[Problem]: The word "logical" marks the lines you need; copy each of them from the data.

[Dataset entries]
■ ■ ■

-- ==== Sys2Proof/Machine/Power.lean ====
section
/-! DEFINITION. Patina (17 R475 to R483), the 40 V bus (R462, R463; 15 R424), and the hold-up sequence (17 R464 to R471). -/
namespace Sys2Proof.Machine

/-! ### Ending all work -/

/-! ### Units (17 R475) -/

def PUnit.asBuilt (small : Bool) (c p : Nat) : PUnit := ⟨c, p, false, 0, if p < (patBuilt small c).2 then some p else none⟩

def State.unit (s : State) (c p : Nat) : PUnit :=
  match s.patina.units.find? (fun u => u.cls == c && u.phys == p) with
  | some u => u
  | none => PUnit.asBuilt (s.build.latLanes == 16) c p

def State.putUnit (s : State) (u : PUnit) : State :=
  { s with patina := { s.patina with units := upsert (fun x => x.cls == u.cls && x.phys == u.phys) u s.patina.units } }

def physCount (s : State) (c : Nat) : Nat := (patBuilt (s.build.latLanes == 16) c).1
def builtCount (s : State) (c : Nat) : Nat := (patBuilt (s.build.latLanes == 16) c).2

/-- Spares of class c still unused; of an SRAM bank, those of its group of 32. -/
def sparesFor (s : State) (c logical : Nat) : List Nat :=
  let n := builtCount s c
  let all := (List.range (physCount s c - n)).map (n + ·)
  let mine := if c = 6 then all.filter (fun p => p - n == logical / 32) else all
  mine.filter (fun p => !(s.unit c p).failed && (s.unit c p).logical.isNone && !s.patina.substs.any (fun x => x.cls == c && x.spare == p))

def sparesLeft (s : State) (c : Nat) : Nat :=
  let n := builtCount s c
  ((List.range (physCount s c - n)).map (n + ·)).filter (fun p => !(s.unit c p).failed && (s.unit c p).logical.isNone) |>.length

/-- The physical unit that serves logical unit l of class c. -/
def servedBy (s : State) (c l : Nat) : Option Nat :=
  match s.patina.units.find? (fun u => u.cls == c && u.logical == some l) with
  | some u => some u.phys
  | none => if (s.unit c l).logical = some l then some l else none

def wearMax (c : Nat) : Nat := if c = 6 then 255 else 2 ^ 32 - 1

/-- A unit fails (17 R477). Its logical unit goes to a spare (R478), paid for out of the throttle allowance (R479); without one, the
class's count falls at the next tile boundary (R482). -/
def State.failUnit (s : State) (c p : Nat) : State :=
  let u := s.unit c p
  let s1 := s.putUnit { u with failed := true, wear := min (u.wear + 1) (wearMax c) }
  match u.logical with
  | none => s1
  | some l =>
    match sparesFor s1 c l with
    | sp :: _ =>
      let s2 : State := { s1 with patina := { s1.patina with substs := s1.patina.substs ++ [Subst.mk c p l sp false] } }
      let n := if c = 6 then 32 else builtCount s c
      (((s2.logFirmware 2).up .patStatSubstBusy).logPower 3 c l 0).addLost (ceilDiv 400000 n)
    | [] => s1.putUnit { u with failed := true, wear := min (u.wear + 1) (wearMax c), logical := none }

■ ■ ■

[Your solution]:
def sparesFor (s : State) (c logical : Nat) : List Nat :=
  let mine := if c = 6 then all.filter (fun p => p - n == logical / 32) else all
  mine.filter (fun p => !(s.unit c p).failed && (s.unit c p).logical.isNone && !s.patina.substs.any (fun x => x.cls == c && x.spare == p))
  ((List.range (physCount s c - n)).map (n + ·)).filter (fun p => !(s.unit c p).failed && (s.unit c p).logical.isNone) |>.length
/-- The physical unit that serves logical unit l of class c. -/
  match s.patina.units.find? (fun u => u.cls == c && u.logical == some l) with
  | none => if (s.unit c l).logical = some l then some l else none
/-- A unit fails (17 R477). Its logical unit goes to a spare (R478), paid for out of the throttle allowance (R479); without one, the
  match u.logical with
    | [] => s1.putUnit { u with failed := true, wear := min (u.wear + 1) (wearMax c), logical := none }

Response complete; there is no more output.